[[ Available data open ]]

-- ==== Sys2Proof/Proofs/BureauRegisters.lean ====
section
/-! A bureau's writes of its registers, by their names and at their addresses (03 R81; 08 R194; 14 R344 to R346; 15 R362, R369, R371,
R373, R378). -/

namespace Sys2Proof.Proofs

open Sys2Proof.Machine Sys2Proof.Statements

/-! Writes of registers by their names. -/

theorem registerWrite_ok {r : RegName} {v : Word} {s t : State} (hr : r.valid = true) (h : writeRegister r v s = .ok ((), t)) :
    exec (.registerWrite r v) s = .next t := by
  rw [exec_registerWrite]
  exact unit_ok hr h

/-- A write that does what an event of the package's units does. -/
theorem registerWrite_eq_unit {r : RegName} {i : Instr} {v : Word} {body : M Unit} {s : State} (hr : r.valid = true)
    (hi : wellFormed i = true) (h : writeRegister r v s = body s) : exec (.registerWrite r v) s = unit i body s := by
  rw [exec_registerWrite, execRegisterWrite, unit, unit, if_pos hi, if_pos (show wellFormed (.registerWrite r v) = true from hr), runEvent,
    runEvent, h]

theorem clusterRegisters_written (k : Nat) (v : Word) (s : State) (hk : k < 512) :
    exec (.registerWrite (.shootA k) v) s = .next (s.setCluster k { s.cluster k with shootA := v }) ∧
    exec (.registerWrite (.chkRetry k) v) s = .next (s.setCluster k { s.cluster k with trestle := { (s.cluster k).trestle with
      retries := v.toNat } }) ∧
    exec (.registerWrite (.trestleSpill k) v) s = .next (s.setCluster k { s.cluster k with trestle := { (s.cluster k).trestle with
      spill := word (bits v 51 0) } }) ∧
    exec (.registerWrite (.copySpill k) v) s = .next (s.setCluster k { s.cluster k with copy := { (s.cluster k).copy with
      spill := word (bits v 51 0) } }) := by
  have valid : decide (k < 512) = true := decide_eq_true hk
  exact ⟨registerWrite_ok valid rfl, registerWrite_ok valid rfl, registerWrite_ok valid rfl, registerWrite_ok valid rfl⟩

theorem coreCounters_written (c : Nat) (v : Word) (s : State) (hc : c < 4096) :
    exec (.registerWrite (.coreCounter c 0xF0840) v) s = .next (s.setCore c { s.core c with refetch := v.toNat }) ∧
    exec (.registerWrite (.coreCounter c 0xF0848) v) s = .next (s.setCore c { s.core c with corrected := v.toNat }) ∧
    exec (.registerWrite (.coreCounter c 0xF0850) v) s = .next (s.setCore c { s.core c with poisoned := v.toNat }) ∧
    exec (.registerWrite (.coreCounter c 0xF0858) v) s = .next (s.setCore c { s.core c with regPoison := v.toNat }) := by
  have valid : decide (c < 4096) = true := decide_eq_true hc
  exact ⟨registerWrite_ok valid rfl, registerWrite_ok valid rfl, registerWrite_ok valid rfl, registerWrite_ok valid rfl⟩

theorem sliceCounters_written (n : Nat) (v : Word) (s : State) (hn : n < 768) :
    exec (.registerWrite (.sliceReg n 0x800) v) s = .next (s.setSlice n { s.slice n with bypass := v.toNat }) ∧
    exec (.registerWrite (.sliceReg n 0x808) v) s = .next (s.setSlice n { s.slice n with sharedEntry := v.toNat }) ∧
    exec (.registerWrite (.sliceReg n 0x838) v) s = .next (s.setSlice n { s.slice n with cancelled := v.toNat }) ∧
    exec (.registerWrite (.sliceReg n 0x840) v) s = .next (s.setSlice n { s.slice n with refetch := v.toNat }) ∧
    exec (.registerWrite (.sliceReg n 0x848) v) s = .next (s.setSlice n { s.slice n with corrected := v.toNat }) ∧
    exec (.registerWrite (.sliceReg n 0x850) v) s = .next (s.setSlice n { s.slice n with poisoned := v.toNat }) := by
  have valid : decide (n < 768) = true := decide_eq_true hn
  exact ⟨registerWrite_ok valid rfl, registerWrite_ok valid rfl, registerWrite_ok valid rfl, registerWrite_ok valid rfl,
    registerWrite_ok valid rfl, registerWrite_ok valid rfl⟩

theorem portCounters_written (p : Nat) (v : Word) (s : State) (hp : p < 64) :
    exec (.registerWrite (.portReg p 0x810) v) s = .next (s.setPort p { s.port p with single := v.toNat }) ∧
    exec (.registerWrite (.portReg p 0x818) v) s = .next (s.setPort p { s.port p with burst := v.toNat }) ∧
    exec (.registerWrite (.portReg p 0x820) v) s = .next (s.setPort p { s.port p with merged := v.toNat }) ∧
    exec (.registerWrite (.portReg p 0x828) v) s = .next (s.setPort p { s.port p with dropped := v.toNat }) ∧
    exec (.registerWrite (.portReg p 0x830) v) s = .next (s.setPort p { s.port p with wb := v.toNat }) := by
  have valid : decide (p < 64) = true := decide_eq_true hp
  exact ⟨registerWrite_ok valid rfl, registerWrite_ok valid rfl, registerWrite_ok valid rfl, registerWrite_ok valid rfl,
    registerWrite_ok valid rfl⟩

/-! The format regions of a controller (03 R81): a register's word is known by its fields. -/

theorem bits_lt (w : Word) (hi lo : Nat) : bits w hi lo < 2 ^ (hi + 1 - lo) := Nat.mod_lt _ (Nat.two_pow_pos _)

/-- Words that agree in a field agree in its bits. -/
theorem getLsbD_of_bits {a b : Word} {hi lo i : Nat} (h : bits a hi lo = bits b hi lo) (hl : lo ≤ i) (hh : i ≤ hi) :
    a.getLsbD i = b.getLsbD i := by
  have hbit := congrArg (Nat.testBit · (i - lo)) h
  simpa [testBit_bits, show i - lo < hi + 1 - lo by omega, Nat.add_sub_cancel' hl] using hbit

theorem bits_zero (hi lo : Nat) : bits 0 hi lo = 0 := by simp [bits]

/-- fr_enc holds the base and the enable bit of a region. -/
theorem eq_regionField_enc {p : Nat} {v w : Word} (hbase : bits w 51 8 = bits v 51 8) (hen : bits w 0 0 = bits v 0 0)
    (hhigh : bits w 63 52 = 0) (hmid : bits w 7 1 = 0) : regionField p 0 v = w := by
  have field : regionField p 0 v = setBits (setBits 0 51 8 (bits v 51 8)) 0 0 (bits v 0 0) := rfl
  have fbase : bits (regionField p 0 v) 51 8 = bits w 51 8 := by
    rw [field, bits_setBits_other _ _ (by omega) (by omega), bits_setBits_same _ _ (by omega), Nat.mod_eq_of_lt (bits_lt _ _ _), hbase]
  have fen : bits (regionField p 0 v) 0 0 = bits w 0 0 := by
    rw [field, bits_setBits_same _ _ (by omega), Nat.mod_eq_of_lt (bits_lt _ _ _), hen]
  have fhigh : bits (regionField p 0 v) 63 52 = bits w 63 52 := by
    rw [field, bits_setBits_other _ _ (by omega) (by omega), bits_setBits_other _ _ (by omega) (by omega), bits_zero, hhigh]
  have fmid : bits (regionField p 0 v) 7 1 = bits w 7 1 := by
    rw [field, bits_setBits_other _ _ (by omega) (by omega), bits_setBits_other _ _ (by omega) (by omega), bits_zero, hmid]
  refine BitVec.eq_of_getLsbD_eq fun i hi => ?_
  obtain h | h | h | h : i = 0 ∨ (1 ≤ i ∧ i ≤ 7) ∨ (8 ≤ i ∧ i ≤ 51) ∨ (52 ≤ i ∧ i ≤ 63) := by omega
  · exact getLsbD_of_bits fen (by omega) (by omega)
  · exact getLsbD_of_bits fmid h.1 h.2
  · exact getLsbD_of_bits fbase h.1 h.2
  · exact getLsbD_of_bits fhigh h.1 h.2

/-- fr_fmt holds the format with the block length, and the scale region's base. -/
theorem eq_regionField_fmt {p : Nat} {v w : Word} (hhigh : bits w 63 57 = bits v 63 57) (hmid : bits w 56 52 = 0)
    (hlow : bits w 51 0 = bits v 51 0) : regionField p 3 v = w := by
  have field : regionField p 3 v = setBits (setBits 0 63 57 (bits v 63 57)) 51 0 (bits v 51 0) := rfl
  have fhigh : bits (regionField p 3 v) 63 57 = bits w 63 57 := by
    rw [field, bits_setBits_other _ _ (by omega) (by omega), bits_setBits_same _ _ (by omega), Nat.mod_eq_of_lt (bits_lt _ _ _), hhigh]
  have fmid : bits (regionField p 3 v) 56 52 = bits w 56 52 := by
    rw [field, bits_setBits_other _ _ (by omega) (by omega), bits_setBits_other _ _ (by omega) (by omega), bits_zero, hmid]
  have flow : bits (regionField p 3 v) 51 0 = bits w 51 0 := by
    rw [field, bits_setBits_same _ _ (by omega), Nat.mod_eq_of_lt (bits_lt _ _ _), hlow]
  refine BitVec.eq_of_getLsbD_eq fun i hi => ?_
  obtain h | h | h : i ≤ 51 ∨ (52 ≤ i ∧ i ≤ 56) ∨ (57 ≤ i ∧ i ≤ 63) := by omega
  · exact getLsbD_of_bits flow (by omega) h
  · exact getLsbD_of_bits fmid h.1 h.2
  · exact getLsbD_of_bits fhigh h.1 h.2

/-- fr_view, the base of the decoded view, is clamped into the controller's own addresses (00 R16; 14 R350). -/
theorem eq_regionField_view {p : Nat} {v w : Word} (hlow : bits v 51 8 < p * 2 ^ 38 → w = word (256 * (p * 2 ^ 38)))
    (hmid : p * 2 ^ 38 ≤ bits v 51 8 → bits v 51 8 < (p + 1) * 2 ^ 38 → w = word (256 * bits v 51 8))
    (hhigh : (p + 1) * 2 ^ 38 ≤ bits v 51 8 → w = word (256 * ((p + 1) * 2 ^ 38 - 1))) : regionField p 2 v = w := by
  have field : regionField p 2 v = word (256 * min (max (bits v 51 8) (p * 2 ^ 38)) (p * 2 ^ 38 + 2 ^ 38 - 1)) := rfl
  rw [field]
  obtain below | inside | above : bits v 51 8 < p * 2 ^ 38 ∨ (p * 2 ^ 38 ≤ bits v 51 8 ∧ bits v 51 8 < (p + 1) * 2 ^ 38) ∨
      (p + 1) * 2 ^ 38 ≤ bits v 51 8 := by omega
  · rw [hlow below]
    congr 2
    omega
  · rw [hmid inside.1 inside.2]
    congr 2
    omega
  · rw [hhigh above]
    congr 2
    omega

theorem regionWord_written {p k j : Nat} {v w : Word} {s : State} (hp : p < 64) (hk : k < 16) (hj : j < 4) (hw : regionField p j v = w) :
    exec (.registerWrite (.portReg p (0x100 + 32 * k + 8 * j)) v) s = .next (s.setPort p { s.port p with
      regions := put (s.port p).regions k (setAt (findD (s.port p).regions [0, 0, 0, 0] k) j w) }) := by
  refine registerWrite_ok (decide_eq_true hp) ?_
  have region : (0x100 + 32 * k + 8 * j - 0x100) / 32 = k := by omega
  have place : (0x100 + 32 * k + 8 * j - 0x100) % 32 / 8 = j := by omega
  change writePort p (0x100 + 32 * k + 8 * j) v s = _
  rw [writePort, if_pos (by omega), region, place, hw]
  rfl

theorem regionRegisters_written (p : Nat) (v : Word) (s : State) (hp : p < 64) (k j : Nat) (w : Word) (hk : k < 16) (hj : j < 4)
    (h0 : j = 0 → bits w 51 8 = bits v 51 8 ∧ bits w 0 0 = bits v 0 0 ∧ bits w 63 52 = 0 ∧ bits w 7 1 = 0)
    (h1 : j = 1 → w = word (bits v 31 0))
    (h2 : j = 2 → (bits v 51 8 < p * 2 ^ 38 → w = word (256 * (p * 2 ^ 38))) ∧
      (p * 2 ^ 38 ≤ bits v 51 8 → bits v 51 8 < (p + 1) * 2 ^ 38 → w = word (256 * bits v 51 8)) ∧
      ((p + 1) * 2 ^ 38 ≤ bits v 51 8 → w = word (256 * ((p + 1) * 2 ^ 38 - 1))))
    (h3 : j = 3 → bits w 63 57 = bits v 63 57 ∧ bits w 56 52 = 0 ∧ bits w 51 0 = bits v 51 0) :
    exec (.registerWrite (.portReg p (0x100 + 32 * k + 8 * j)) v) s = .next (s.setPort p { s.port p with
      regions := put (s.port p).regions k (setAt (findD (s.port p).regions [0, 0, 0, 0] k) j w) }) := by
  refine regionWord_written hp hk hj ?_
  obtain rfl | rfl | rfl | rfl : j = 0 ∨ j = 1 ∨ j = 2 ∨ j = 3 := by omega
  · obtain ⟨hbase, hen, hhigh, hmid⟩ := h0 rfl
    exact eq_regionField_enc hbase hen hhigh hmid
  · exact (h1 rfl).symm
  · obtain ⟨hlow, hmid, hhigh⟩ := h2 rfl
    exact eq_regionField_view hlow hmid hhigh
  · obtain ⟨hhigh, hmid, hlow⟩ := h3 rfl
    exact eq_regionField_fmt hhigh hmid hlow

/-- A write of tkeep or trecw replaces its one word (15 R369, R371). -/
theorem keptWords_written (tid : Nat) (v : Word) (s : State) (ht : tid < 262144) (n : Nat) (hn : n < 4) :
    exec (.registerWrite (.slotReg tid (4 + n)) v) s = .next (s.setSlot tid { s.slot tid with
      tkeep := setAt (s.slot tid).tkeep n v }) ∧
    exec (.registerWrite (.slotReg tid (8 + n)) v) s = .next (s.setSlot tid { s.slot tid with
      trecw := setAt (s.slot tid).trecw n v }) := by
  have valid : decide (tid < 262144) = true := decide_eq_true ht
  obtain rfl | rfl | rfl | rfl : n = 0 ∨ n = 1 ∨ n = 2 ∨ n = 3 := by omega
  all_goals exact ⟨registerWrite_ok valid rfl, registerWrite_ok valid rfl⟩

theorem slotRegisters_written (tid : Nat) (v : Word) (s : State) (ht : tid < 262144) :
    exec (.registerWrite (.slotReg tid 0) v) s = .next (s.setSlot tid { s.slot tid with tstat := writeStat (s.slot tid).tstat v }) ∧
    exec (.registerWrite (.slotReg tid 1) v) s = .next (s.setSlot tid { s.slot tid with tcause := word (bits v 7 0) }) ∧
    exec (.registerWrite (.slotReg tid 2) v) s = .next (s.setSlot tid { s.slot tid with tvalue := v }) ∧
    exec (.registerWrite (.slotReg tid 3) v) s = .next (s.setSlot tid { s.slot tid with tpc := word (bits v 54 2 * 4) }) ∧
    (∀ n, n < 4 → exec (.registerWrite (.slotReg tid (4 + n)) v) s = .next (s.setSlot tid { s.slot tid with
      tkeep := setAt (s.slot tid).tkeep n v }) ∧
      exec (.registerWrite (.slotReg tid (8 + n)) v) s = .next (s.setSlot tid { s.slot tid with
        trecw := setAt (s.slot tid).trecw n v })) ∧
    exec (.registerWrite (.slotReg tid 0xD) v) s = .next (s.setSlot tid { s.slot tid with tsave := word (bits v 51 6 * 64) }) ∧
    exec (.registerWrite (.slotReg tid 0xE) v) s = exec (.slotRst tid v) s := by
  have valid : decide (tid < 262144) = true := decide_eq_true ht
  exact ⟨registerWrite_ok valid rfl, registerWrite_ok valid rfl, registerWrite_ok valid rfl, registerWrite_ok valid rfl,
    keptWords_written tid v s ht, registerWrite_ok valid rfl, registerWrite_eq_unit valid valid rfl⟩

/-- A write of a core-scope register that no slot's owner depends on (14 R345). -/
theorem coreRegister_written {c n : Nat} {v : Word} {s t : State} (hc : c < 4096) (h : writeCoreReg c n v s = .ok ([], t)) :
    exec (.registerWrite (.coreReg c n) v) s = .next t :=
  registerWrite_ok (decide_eq_true hc) (bind_ok h)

[[ Available data closed ]]

## Work instructions
Read the entries and show each line that mentions "runEvent".

## Task output
  rw [exec_registerWrite, execRegisterWrite, unit, unit, if_pos hi, if_pos (show wellFormed (.registerWrite r v) = true from hr), runEvent,
    runEvent, h]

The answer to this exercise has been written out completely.